Ti sei mai data una spiegazione riguardo a questo episodio? Lasciarti i capelli è stato un semplice arbitrio?

La spiegazione al momento non l'ho capita, ma poi dopo, ripensandoci, era semplice: in quello che avveniva non c'era assolutamente mai una logica, anche se all'apparenza tutto era preordinato. Nei giacigli dove dormivamo in cinque o sei, si agitavano gli insetti più schifosi. Erano sui nostri corpi, nelle cuciture dei vestiti. E nel campo passavano dei topi spaventosi, enormi, che si nutrivano di rifiuti, di morti, di tutto. C'era una sporcizia profonda, incredibile, ma noi dovevamo ricoprire questi giacigli a suon di bastonate, con un'unica coperta in ottimo stato, che doveva avere la piega fatta in un certo modo, perfettamente geometrico. Quando ho capito tutto questo, e cioè che sotto la coperta ci poteva essere qualunque schifezza, ma che sopra tutto doveva avere un aspetto perfetto, ho trovato la risposta a un sacco di cose. Entrando nella baracca, subito all'ingresso, c'era la stanzina della capo baracca, con le tendine con i volant. Dentro si intravedeva il divanoletto coperto di cinz. Poi andavi più avanti e c'era una carriola che di notte si riempiva degli escrementi, e più oltre i giacigli a tre piani, luridi, pieni di gente piagata, malata, urlante. Noi, nelle condizioni psicofisiche in cui eravamo, per andare al lavoro dovevamo marciare cantando, e passare davanti all'orchestrina delle donne violiniste sulla porta del Lager, sia che si andasse a morte, sia che si andasse a lavorare. Vedi che è un po' tutto la stessa cosa?


Quali strategie di sopravvivenza hai adottato?

Adesso che sono nonna e che mi rivedo lì come ero allora, mi dico: quante scelte ho fatto da sola, come sono stata triste, come sono stata matura, come sono stata ingenua, come ho sfidato determinati pericoli senza neanche capirli.

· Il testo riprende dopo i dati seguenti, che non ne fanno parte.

/-- The registers of R516. -/
def rowsR516 : List RegRow := [
  ⟨0x10000, [], 4, 1, 0, [.FUA_MB_CMD_OP, .FUA_MB_CMD_PART]⟩,
  ⟨0x10008, [], 4, 1, 0, [.FUA_MB_STATUS_BUSY, .FUA_MB_STATUS_STATUS, .FUA_MB_STATUS_SEQ]⟩,
  ⟨0x10010, [(4, 0x8)], 8, 1, 0, [.FUA_MB_ARG_VALUE]⟩,
  ⟨0x10030, [], 8, 1, 0, [.FUA_MB_RESULT_VALUE]⟩,
  ⟨0x10040, [], 4, 1, 0, [.FUA_BOOT_STATUS_BANK, .FUA_BOOT_STATUS_PENDING, .FUA_BOOT_STATUS_FALLBACK, .FUA_BOOT_STATUS_SVN, .FUA_BOOT_STATUS_FUSES]⟩]

/-- The registers of R544. -/
def rowsR544 : List RegRow := [
  ⟨0x500000, [], 4, 1, 0, [.PWR_CAP_WATTS]⟩,
  ⟨0x500008, [], 4, 1, 0, [.PWR_PRIO_FIRST, .PWR_PRIO_SECOND, .PWR_PRIO_THIRD]⟩,
  ⟨0x500010, [], 8, 1, 0, [.PWR_MEASURED_MEASURED, .PWR_MEASURED_ESTIMATE, .PWR_MEASURED_SOURCE]⟩,
  ⟨0x500018, [], 4, 1, 0, [.PWR_EVENTS_MISMATCH, .PWR_EVENTS_EMERGENCY, .PWR_EVENTS_TRIP, .PWR_EVENTS_CAP_EXCEEDED, .PWR_EVENTS_MEM_THROTTLED]⟩,
  ⟨0x500020, [], 8, 1, 0, [.PWR_BUDGET_LINKS, .PWR_BUDGET_MEMORY, .PWR_BUDGET_COMPUTE]⟩,
  ⟨0x500028, [], 4, 1, 0, [.PWR_GRANT_CFG_STARVE_MS]⟩,
  ⟨0x500030, [], 8, 1, 0, [.PWR_GRANTS_COUNT]⟩,
  ⟨0x500038, [], 8, 1, 0, [.PWR_REFUSED_COUNT]⟩,
  ⟨0x500040, [], 8, 1, 0, [.PWR_DROOP_COUNT_COUNT]⟩,
  ⟨0x500048, [], 4, 1, 0, [.PWR_THERM_CFG_HOT, .PWR_THERM_CFG_EMERG, .PWR_THERM_CFG_TRIP]⟩,
  ⟨0x500050, [], 4, 1, 0, [.PWR_THERM_MAX_TEMP, .PWR_THERM_MAX_DOMAIN]⟩,
  ⟨0x500058, [], 8, 1, 0, [.PWR_ENERGY_MICROJOULES]⟩,
  ⟨0x500060, [], 4, 1, 0, [.PWR_SLEEP_CFG_NAP_DELAY, .PWR_SLEEP_CFG_DEEP_DELAY]⟩,
  ⟨0x500068, [], 4, 1, 0, [.PWR_LEVEL_MAX_LEVEL]⟩]

/-- The registers of R545. -/
def rowsR545 : List RegRow := [
  ⟨0x501000, [(96, 0x40)], 8, 1, 0, [.PWR_DOM_STATUS_STATE, .PWR_DOM_STATUS_LEVEL, .PWR_DOM_STATUS_ALLOWED, .PWR_DOM_STATUS_HOT, .PWR_DOM_STATUS_STRETCH, .PWR_DOM_STATUS_TEMP]⟩,
  ⟨0x501008, [(96, 0x40)], 4, 1, 0, [.PWR_DOM_CTRL_HOLD_ON, .PWR_DOM_CTRL_OFF_REQ]⟩,
  ⟨0x501010, [(96, 0x40)], 8, 1, 0, [.PWR_DOM_RES_ON_NS]⟩,
  ⟨0x501018, [(96, 0x40)], 8, 1, 0, [.PWR_DOM_RES_IDLE_NS]⟩,
  ⟨0x501020, [(96, 0x40)], 8, 1, 0, [.PWR_DOM_RES_NAP_NS]⟩,
  ⟨0x501028, [(96, 0x40)], 8, 1, 0, [.PWR_DOM_RES_DEEP_NS]⟩,
  ⟨0x501030, [(96, 0x40)], 8, 1, 0, [.PWR_DOM_RES_OFF_NS]⟩,
  ⟨0x501038, [(96, 0x40)], 8, 1, 0, [.PWR_DOM_ENERGY_MICROJOULES]⟩]

/-- The registers of R561. -/
def rowsR561 : List RegRow := [
  ⟨0x600000, [], 4, 1, 0, [.RST_CMD_OP, .RST_CMD_TARGET]⟩,
  ⟨0x600008, [], 4, 1, 0, [.RST_STATUS_BUSY, .RST_STATUS_DEV_OUT]⟩,
  ⟨0x600010, [], 4, 1, 0, [.RST_HANG_CFG_CORE_MS, .RST_HANG_CFG_KVG_MS, .RST_HANG_CFG_CND_MS]⟩,
  ⟨0x600018, [], 4, 1, 0, [.RST_DEV_COUNT_IN_WINDOW, .RST_DEV_COUNT_TOTAL]⟩,
  ⟨0x600020, [], 4, 1, 0, [.RST_LOG_HEAD_HEAD]⟩,
  ⟨0x600100, [(32, 0x8)], 8, 1, 0, [.RST_LOG_CAUSE, .RST_LOG_SCOPE, .RST_LOG_CYCLED, .RST_LOG_TARGET, .RST_LOG_RESULT, .RST_LOG_NO_CAPTURE, .RST_LOG_TIME_US]⟩,
  ⟨0x600400, [(64, 0x4)], 4, 1, 0, [.RST_KICK_KICK]⟩,
  ⟨0x600800, [(64, 0x20)], 4, 1, 0, [.RST_PART_STATUS_OUT, .RST_PART_STATUS_RESETTING, .RST_PART_STATUS_SERVICE_LOST, .RST_PART_STATUS_IN_WINDOW, .RST_PART_STATUS_TOTAL]⟩,
  ⟨0x600808, [(64, 0x20)], 8, 1, 0, [.RST_PART_DUMP_ENABLE, .RST_PART_DUMP_ADDR, .RST_PART_DUMP_SLOTS]⟩,
  ⟨0x600810, [(64, 0x20)], 4, 1, 0, [.RST_PART_CAPTURE_SPAD_OFF, .RST_PART_CAPTURE_STN_OFF]⟩,
  ⟨0x600814, [(64, 0x20)], 4, 1, 0, [.RST_PART_REQ_OP, .RST_PART_REQ_STATION]⟩,
  ⟨0x600818, [(64, 0x20)], 4, 1, 0, [.RST_PART_DUMP_SEQ_SEQ]⟩]

/-- The registers of R588. -/
def rowsR588 : List RegRow := [
  ⟨0x10800, [], 4, 1, 0, [.MOD_STATUS_STATE, .MOD_STATUS_INPUT_LOW, .MOD_STATUS_INPUT_HIGH, .MOD_STATUS_COOLANT_HOT, .MOD_STATUS_MCLK_INTERNAL, .MOD_STATUS_FALLBACK_SENSE]⟩,
  ⟨0x10808, [], 8, 1, 0, [.MOD_INPUT_VIN_MV, .MOD_INPUT_IIN_MA, .MOD_INPUT_PIN_W]⟩,
  ⟨0x10810, [], 4, 1, 0, [.MOD_COOLANT_INLET, .MOD_COOLANT_OUTLET]⟩,
  ⟨0x10818, [], 8, 1, 0, [.MOD_SENSE0_RAILS]⟩,
  ⟨0x10820, [], 8, 1, 0, [.MOD_SENSE1_RAILS]⟩,
  ⟨0x10828, [], 4, 1, 0, [.MOD_LAST_FAULT_CODE, .MOD_LAST_FAULT_DETAIL]⟩]

/-- PF BAR0 (R589-R600). -/
def pfRows : List RegRow :=
  rowsR108 ++ rowsR135 ++ rowsR136 ++ rowsR137 ++ rowsR176 ++ rowsR177 ++ rowsR207 ++ rowsR277 ++ rowsR278 ++ rowsR279 ++ rowsR328 ++ rowsR329 ++ rowsR360 ++ rowsR384 ++ rowsR385 ++ rowsR416 ++ rowsR417 ++ rowsR442 ++ rowsR465 ++ rowsR480 ++ rowsR514 ++ rowsR515 ++ rowsR516 ++ rowsR544 ++ rowsR545 ++ rowsR561 ++ rowsR588

/-- The registers of one VF BAR0 whose fields are the same as the PF's, one instance per function (R418, R443,
R602).  The instance of a non-repeated one is the function's number. -/
def vfRows : List RegRow := [
  ⟨0x20, [], 4, 1, 0, [.QE_RING_SEL_RING]⟩,
  ⟨0x24, [], 4, 1, 0, [.QE_RING_CFG_KIND, .QE_RING_CFG_FORMAT, .QE_RING_CFG_SIZE_LOG2, .QE_RING_CFG_COMPLETION, .QE_RING_CFG_SUB]⟩,
  ⟨0x28, [], 8, 1, 0, [.QE_RING_BASE_ADDR]⟩,
  ⟨0x30, [], 8, 1, 0, [.QE_RING_CFG2_VECTOR, .QE_RING_CFG2_IRQ, .QE_RING_CFG2_MOD_COUNT, .QE_RING_CFG2_MOD_TIME, .QE_RING_CFG2_CONTEXT]⟩,
  ⟨0x38, [], 4, 1, 0, [.QE_RING_CMD_OP]⟩,
  ⟨0x3C, [], 4, 1, 0, [.QE_RING_STATUS_BUSY, .QE_RING_STATUS_RESULT, .QE_RING_STATUS_STATE]⟩,
  ⟨0x40, [], 8, 1, 0, [.QE_FAULT_BASE_ADDR]⟩,
  ⟨0x48, [], 4, 1, 0, [.QE_FAULT_CFG_SIZE_LOG2, .QE_FAULT_CFG_VECTOR, .QE_FAULT_CFG_IRQ, .QE_FAULT_CFG_ENABLE]⟩,
  ⟨0x50, [], 4, 1, 0, [.QE_FAULT_HEAD_HEAD]⟩,
  ⟨0x54, [], 4, 1, 0, [.QE_FAULT_TAIL_TAIL]⟩,
  ⟨0x58, [], 4, 1, 0, [.QE_FAULT_LOST_COUNT]⟩,
  ⟨0x8, [], 4, 1, 0, [.QE_FUNC_EVENTS_RING_ERROR]⟩,
  ⟨0x200, [], 4, 1, 0, [.FUA_MB_CMD_OP, .FUA_MB_CMD_PART]⟩,
  ⟨0x208, [], 4, 1, 0, [.FUA_MB_STATUS_BUSY, .FUA_MB_STATUS_STATUS, .FUA_MB_STATUS_SEQ]⟩,
  ⟨0x230, [], 8, 1, 0, [.FUA_MB_RESULT_VALUE]⟩,
  ⟨0x210, [(4, 0x8)], 8, 1, 0, [.FUA_MB_ARG_VALUE]⟩]

/-- The read-only copies of a partition's trouble record in a VF BAR0 (R602). -/
def vfTroubleRows : List RegRow := [
  ⟨0x100, [], 4, 1, 0, [.TRB_PART_STICKY_VIOL_READ, .TRB_PART_STICKY_VIOL_WRITE, .TRB_PART_STICKY_VIOL_ATOMIC, .TRB_PART_STICKY_TAG_REFUSED, .TRB_PART_STICKY_EVENT, .TRB_PART_STICKY_FIRST_VALID]⟩,
  ⟨0x108, [], 8, 1, 0, [.TRB_PART_FIRST_ADDR, .TRB_PART_FIRST_DEV, .TRB_PART_FIRST_RIGHT]⟩,
  ⟨0x110, [], 4, 1, 0, [.TRB_PART_AGENT_KIND, .TRB_PART_AGENT_DIE, .TRB_PART_AGENT_INDEX]⟩,
  ⟨0x118, [], 4, 1, 0, [.TRB_PART_VIOL_COUNT_COUNT]⟩,
  ⟨0x11C, [], 4, 1, 0, [.TRB_PART_OPER_ACCESSES_COUNT]⟩]

/-- The row-major index of an offset within a repeated register, and what is left over. -/
def regIndex : List (Nat × Nat) → Nat → Nat → Option (Nat × Nat)
  | [], d, i => some (i, d)
  | p :: ds, d, i => if d / p.2 < p.1 then regIndex ds (d % p.2) (i * p.1 + d / p.2) else none

/-- The register, instance and byte offset within it that an offset selects in a table (R590: none where no
row lists it). -/
def findReg : List RegRow → Nat → Option (RegRow × Nat × Nat)
  | [], _ => none
  | r :: rs, off =>
    match (if r.off ≤ off then regIndex r.dims (off - r.off) 0 else none) with
    | some (i, k) => if k < r.bytes then some (r, r.mul * i + r.add, k) else findReg rs off
    | none => findReg rs off

end Sys2Proof.Machine
end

Nessuna mi ha suggerito come comportarmi, ho capito da sola di dover fare tutto quello che stava in me per non farmi notare, soprattutto quando non ho più avuto i capelli e sono diventata molto più uguale alle altre. Anche se avere i capelli era uno status symbol, non averli mi rendeva ancora più invisibile. D'altra parte non avrei avuto alcuna capacità di mantenere uno status symbol, perché non capivo cosa mi dicevano, ed ero così assolutamente giovane… e poi io sono una mite, non avrei mai potuto prevaricare nessuno. Una nullità sono stata sempre, e una nullità sono rimasta, però ho sempre fatto in modo di non essere nessuno. Non piangere, non ridere, non star male. Ho avuto degli ascessi, la febbre, ma non sono mai andata a dire a nessuno che stavo male, e a tredici anni non è stato facile. Qualche anno fa ho incontrato un politico che era stato anche lui ad Auschwitz e mi ha detto, ti ricordi la Vistola? La Vistola? Io non l'ho mai vista, la Vistola. A parte il fatto che noi facevamo un percorso in cui non si andava vicino al fiume, ma se anche ci fossi stata, io la Vistola non l'avrei neanche guardata, perché mi guardavo sempre i piedi. Avevo un'idea perfetta di come erano fatti i miei zoccoli, ma quello che mi circondava era talmente orribile che io non guardavo. Avevo sempre paura di non ritrovare la mia baracca quando uscivo dalla doccia, che era in un'altra baracca un po' discosta. Andavo dietro a qualcun'altra, perché anche dopo mesi, soprattutto d'inverno, quando c'era la neve, non riconoscevo i posti. Era tutto uguale, baracche uguali, nessuno ti dava una risposta, non si poteva stare in giro. Andavo a testa bassa dietro a un'altra. Era troppo per me, capisci? Volevo mantenere il mio cervello funzionante, pensavo sempre ad altre cose, lungo la strada magari ripercorrevo tutta la trama di un film che avevo visto. Mi toglievo da lì, non so come dirti.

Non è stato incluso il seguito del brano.